THE COURT: Are you certain that you do not?
APPELLANT: I think that you have done a pretty good job so far so I'll let you deal with what you have to deal with (indiscernible).
THE COURT: Well, I can only say, Mr. Bell, that Mr. Sweeney will be arguing the Government's point of view and I would think that you would want someone to argue your point of view. APPELLANT: (indiscernible) I am already (indiscernible) so I'm basically (indiscernible) so I'll just deal with it.

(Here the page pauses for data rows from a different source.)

/-- What a release makes visible once it takes effect (R121, R122). -/
inductive Release where
  /-- `view.retire`: later stores wait for it, and the directory entry of the view is then freed (R50, R255) -/
  | view (entry : Option Nat)
  /-- `ph.sig`, and `ph.drop` where it counts as a signal (R270, R271) -/
  | signal (core slot : Nat) (drop : Bool)
  /-- `own.give`: engines may then use the tile (R134) -/
  | give (tile : Nat)
  /-- `wl.push`: the task may then be popped (R339) -/
  | push (job bucket : Nat) (task : W64)
  /-- `wl.done` (R367) -/
  | taskDone (job : Nat)
  /-- `log.append`: the entry reaches its slot (R338) -/
  | append (seq : Nat) (entry : BitVec 256)
  /-- `log.resume` (R338) -/
  | resume (seq : Nat)
deriving DecidableEq, Repr

/-- What a unit has committed and the device has still to do, in program order. -/
inductive PendKind where
  | access (a : Access)
  | release (scope : Nat) (r : Release)
  | drain (scope : Nat)
  /-- the acquire of a `view.open` (R123) -/
  | acquire (scope : Nat)
deriving DecidableEq, Repr

/-- An entry of a unit's pending list, with the number of its bundle (R104). -/
structure Pend where
  (id bundle : Nat) (kind : PendKind)
deriving DecidableEq, Repr

/-- A result on its way to its register or queue entry (R181); `flags` are those of an FP atomic (R262). -/
structure Result where
  (id : Nat) (val : Vec) (flags : BitVec 5)
deriving DecidableEq, Repr

/-- The effects that the slots of a bundle ask for; all take place when the bundle commits (R101, R102, R192). -/
inductive Effect where
  /-- an immediate result (R181) -/
  | imm (d : Dest) (v : W64)
  /-- a variable-latency result (R181) -/
  | late (d : Dest) (isVec : Bool) (v : Vec)
  /-- a memory access; a result goes to `d` (R250) -/
  | access (a : Access) (d : Option (Dest × Bool))
  | flags (f : BitVec 5)
  | pred (c : Nat) (v : W64)
  | param (p : Nat) (v : W64)
  | mpc (v : W64)
  | kadd (k : Nat) (v : W64)
  | ksub (k n : Nat)
  | csr (n : Nat) (v : W64)
  | acquire (scope : Nat)
  | drain (scope : Nat)
  | prefetch (p : Place)
  /-- a record of `n` bytes was read at a pointer before commit (R26): the tags of the caches follow -/
  | loaded (p : W64) (n : Nat)
  /-- the bits of a mask of a view register (R256) -/
  | viewWrite (w : Nat) (mask v : BitVec 512)
  | viewOpen (w : Nat) (desc : BitVec 1024) (scope : Nat) (wr aq : Bool)
  | viewRetire (w scope : Nat)
  /-- a monitored wait: its read, comparand, timeout exponent and destination (R264) -/
  | monitor (a : Access) (cmp : W64) (timeout : Nat) (d : Dest)
  /-- the slot passed its checks and waits (R150, R246, R272, R317) -/
  | blocked (w : Wait)
  | phSignal (core slot scope : Nat)
  | phReg (core slot mode : Nat)
  | phDrop (core slot scope : Nat)
  | phWait (core slot : Nat)
  | phExpect (core slot count : Nat)
  | give (tile : Nat)
  | take (tile : Nat)
  | stage (entries : List (Nat × BitVec 512))
  | batch (opnd res : Nat) (ctl : W64)
  | rread (dst ph : Nat) (lines : List Place)
  | matCall (e routine ph : Nat) (mask : Option (BitVec 256))
  | matDrained (e : Nat)
  | matCfg (e : Nat) (v : W64)
  | matPert (e : Nat) (pert : W64) (sigma : W32)
  | collRun (desc : BitVec 1024)
  | collAbort (g : Nat)
  | logAppend (seq : Nat) (entry : BitVec 256)
  | logReplay (limit : Nat)
  | logResume (seq : Nat)
  | wlPush (bucket : Nat) (task : W64)
  | wlTake (core job bucket : Nat) (task : W64)
  | wlDone
  | flush (kind newSplit : Nat)
  | shinv
  | tinv (asid first pages : Nat)
  | cancel (level inst : Nat)
  | jump (pc : W64)
  | endUnit
  | loop (level : Nat) (count endAt skipTo : W64)
  | trapRaise (a : W64)
  | trapRet
deriving DecidableEq, Repr
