-- ==== Sys2Proof/Machine/Coll.lean ====
section
/-! DEFINITION. Collective groups and runs (R330 to R336): descriptors, the chunks and packets of a step, order checks, ends,
and the staggered signal (R358). -/
namespace Sys2Proof.Machine

/-- The Meaning column of R331 but for SPL and the fields of BUF and OUT, which `cdPlaces` checks. -/
def cdValid (d : BitVec 1024) : Bool :=
  spaceOf (cdf d 0 60 4) == some .va && cdf d 0 0 3 == 0
    && cdf d 1 0 7 == 0 && cdf d 2 0 7 == 0 && cdf d 3 0 5 == 0
    && 1 ≤ cdChunks d && 1 ≤ cdf d 4 16 16 && cdf d 4 16 16 ≤ 1024
    && (cdf d 5 40 6 < 48 || cdf d 5 40 6 == 63) && (cdf d 5 32 4 ≤ 6 || cdf d 5 32 4 == 9)
    && cdBytes d % 128 == 0

/-- BUF and OUT are SPL pointers (R331, R11). -/
def cdPlaces (d : BitVec 1024) : Bool :=
  let ok (p : W64) : Bool := spaceOf (fld p 60 4) == some .spl && !fieldBad .spl p
  ok (word d 1) && ok (cdOut d)

/-- BUF and OUT, over every chunk, lie in tiles of the scratchpad on the engine side (R331). -/
def cdStaged (s : State) (core : Nat) (d : BitVec 1024) : Bool :=
  let ok (p : W64) : Bool := fld p 0 22 + cdChunks d * cdBytes d ≤ s.spSize core
    && (tilesOf (cdLines core d p)).all s.engineTiles.contains
  ok (word d 1) && ok (cdOut d)

/-- A give of a tile of the run's BUF or OUT is still to take effect: no action of the run takes place (R134). -/
def runHeld (s : State) (r : CollRun) : Bool := r.tiles.any (giveWaits s)

/-- NRANK and MYRANK of a group (R330). -/
def groupRanks (s : State) (g : Nat) : Nat × Nat := (fld (s.group g 0) 16 16 + 1, fld (s.group g 0) 0 16)

/-- SEQ of a group (R330). -/
def groupSeq (s : State) (g : Nat) : Nat := fld (s.group g 0) 32 16

/-- Set a field of word 0 of a group. -/
def setGroup (s : State) (g lo n v : Nat) : State := s.setMmio 0 (0x400000 + 32 * g) (setFld (s.group g 0) lo n v)

/-- The device of a rank (R330). -/
def rankDevice (s : State) (g rank : Nat) : Nat := memRead s.mem (fld (s.group g 1) 0 48 + 2 * rank) 2

/-- The rank `delta` away, over NRANK ranks (R332). -/
def rankAt (s : State) (g : Nat) (delta : Int) : Nat :=
  let (n, me) := groupRanks s g
  ((me : Int) + delta) % n |>.toNat

/-- A signed field of a step word. -/
def sdelta (b : BitVec 8) : Int := b.toInt

/-- A run by number. -/
def State.run? (s : State) (id : Nat) : Option CollRun := s.runs.find? (·.id == id)

/-- Replace a run. -/
def State.putRun (s : State) (r : CollRun) : State := { s with runs := s.runs.map fun x => if x.id == r.id then r else x }

/-- The chunk that a step names (R332). -/
def stepChunk (s : State) (r : CollRun) (w : StepWord) : Nat :=
  let (_, me) := groupRanks s r.group
  let n : Int := cdChunks r.desc
  let c := ((me : Int) + sdelta w.cd) % n
  let less : Int := if w.csel == 1 then r.n0 else if w.csel == 2 then r.n1 else 0
  ((c - less) % n).toNat

/-- Elements of a chunk: the whole ones that it holds, where a TQ6 chunk has bits left over (R100, R331). DESIGN CHOICE, log
107. -/
def chunkElems (d : BitVec 1024) : Nat := 8 * cdBytes d / elemBits (cdFmt d)

/-- A chunk may be read now (R133, R139); a line that the run itself set empty still holds its input. DESIGN CHOICE, log 11. -/
def chunkReady (s : State) (r : CollRun) (p : W64) (c : Nat) : Bool :=
  (linesOf (cdKey r.core p (c * cdBytes r.desc)) (cdBytes r.desc)).all fun l =>
    tileReady s (l / 32) && (!s.emptyLines.contains l || r.lines.contains l)

/-- A chunk may be written now (R133). -/
def chunkWritable (s : State) (r : CollRun) (p : W64) (c : Nat) : Bool :=
  (linesOf (cdKey r.core p (c * cdBytes r.desc)) (cdBytes r.desc)).all fun l => tileReady s (l / 32)

/-- The bytes of a chunk. -/
def chunkRead (s : State) (r : CollRun) (p : W64) (c : Nat) : Nat := performRead s (cdKey r.core p (c * cdBytes r.desc)) (cdBytes r.desc)

/-- Write a chunk and set its lines full (R137). -/
def chunkWrite (s : State) (r : CollRun) (c v : Nat) : State :=
  let key := cdKey r.core (cdOut r.desc) (c * cdBytes r.desc)
  let n := cdBytes r.desc
  (linesOf key n).foldl (fun s l => setFull (externalWrite s (l * 128) 128 (v >>> (8 * (l * 128 - key)))) [l]) s

/-- A run that has written a chunk of OUT still has to write the other lines that it set empty (R137). -/
def CollRun.wrote (r : CollRun) (c : Nat) : CollRun :=
  let ls := linesOf (cdKey r.core (cdOut r.desc) (c * cdBytes r.desc)) (cdBytes r.desc)
  { r with lines := r.lines.filter fun l => !ls.contains l }

/-- An element as a 32-bit word of a reduction: FP32, or the integer itself for FMT 0x9 (R332). -/
def reduceWord (fmt : BitVec 4) (code : Nat) : W32 :=
  if fmt == 9 then BitVec.ofNat 32 code else (roundFp32 (decodeElem fmt code)).1

/-- The bytes of a number, little-endian. -/
def toBytes (v : Nat) : Nat → List Byte
  | 0 => []
  | n + 1 => BitVec.ofNat 8 v :: toBytes (v / 256) n

/-- The number of a list of bytes. -/
def ofBytes (l : List Byte) : Nat := l.foldr (fun b a => b.toNat + 256 * a) 0

/-- A chunk as the words of a reduction packet. -/
def packWords (d : BitVec 1024) (raw : Nat) : List W32 :=
  (List.range (chunkElems d)).map fun i => reduceWord (cdFmt d) (bits raw (i * elemBits (cdFmt d)) (elemBits (cdFmt d)))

The trial judge's discussion with appellant concerning the sentencing process, combined with the extensive Hsu inquiry conducted just before trial, see note 9, supra, apprised appellant of the benefits and availability of counsel, and of the risks of proceeding without a lawyer, so that we can conclude that appellant's decision to proceed without an attorney was voluntarily and knowingly made. No further inquiry was necessary, particularly where the trial court repeatedly offered to appoint an experienced lawyer to represent appellant, an appointment appellant refused only because he did not "feel comfortable" with the proffered lawyer. A defendant's right to counsel does not include a right to appointed counsel of his choice, and here, appellant offered no good cause for refusing the lawyer the court intended to appoint. See Johnson, 585 A.2d at 770-71 (holding that "a trial judge is obliged to appoint new counsel if a defendant can establish `good cause, such as conflict of interest, a complete breakdown of communication, or an irreconcilable conflict which [could] lead . . . to an apparently unjust verdict'" (quoting McKee v. Harris, 649 F.2d 927, 931 (2d Cir.1981))); see W. LAFAVE & J. ISRAEL, CRIMINAL PROCEDURE § 11.4 at 36-37 (1984)); cf. United States v. Gonzalez-Lopez, 548 U.S. 140, 144, 126 S. Ct. 2557, 165 L. Ed. 2d 409 (2006) (trial court's erroneous disqualification of the defendant's chosen counsel violated his Sixth Amendment right because "an element of this right is the right of a defendant who does not require appointed counsel to choose who will represent him."). Appellant argues on appeal that the trial judge should have persisted, and not accepted his refusal of counsel, given appellant's limited education (10th grade), long-term emotional problems and difficult reactions to medication. But to persist more than the trial judge did could have been perceived as coercion, particularly where appellant had previously complained that he had been "forced to take [counsel] because I have no right to represent myself." In light of appellant's refusal to accept the trial court's appointment of a third attorney to represent him, and considering that the *73 trial court had already conducted a Hsu inquiry pre-trial, informed him of the benefits of having legal representation during sentencing, and repeatedly discouraged him from proceeding pro se, the trial court was justified in accepting appellant's waiver of his right to counsel.

V. Merger

Lastly, appellant argues that his conviction for possession of a prohibited weapon with the intent to use it unlawfully (PPW)[10] merges with his conviction for possession of a firearm during the commission of a crime of violence (PFCV).[11]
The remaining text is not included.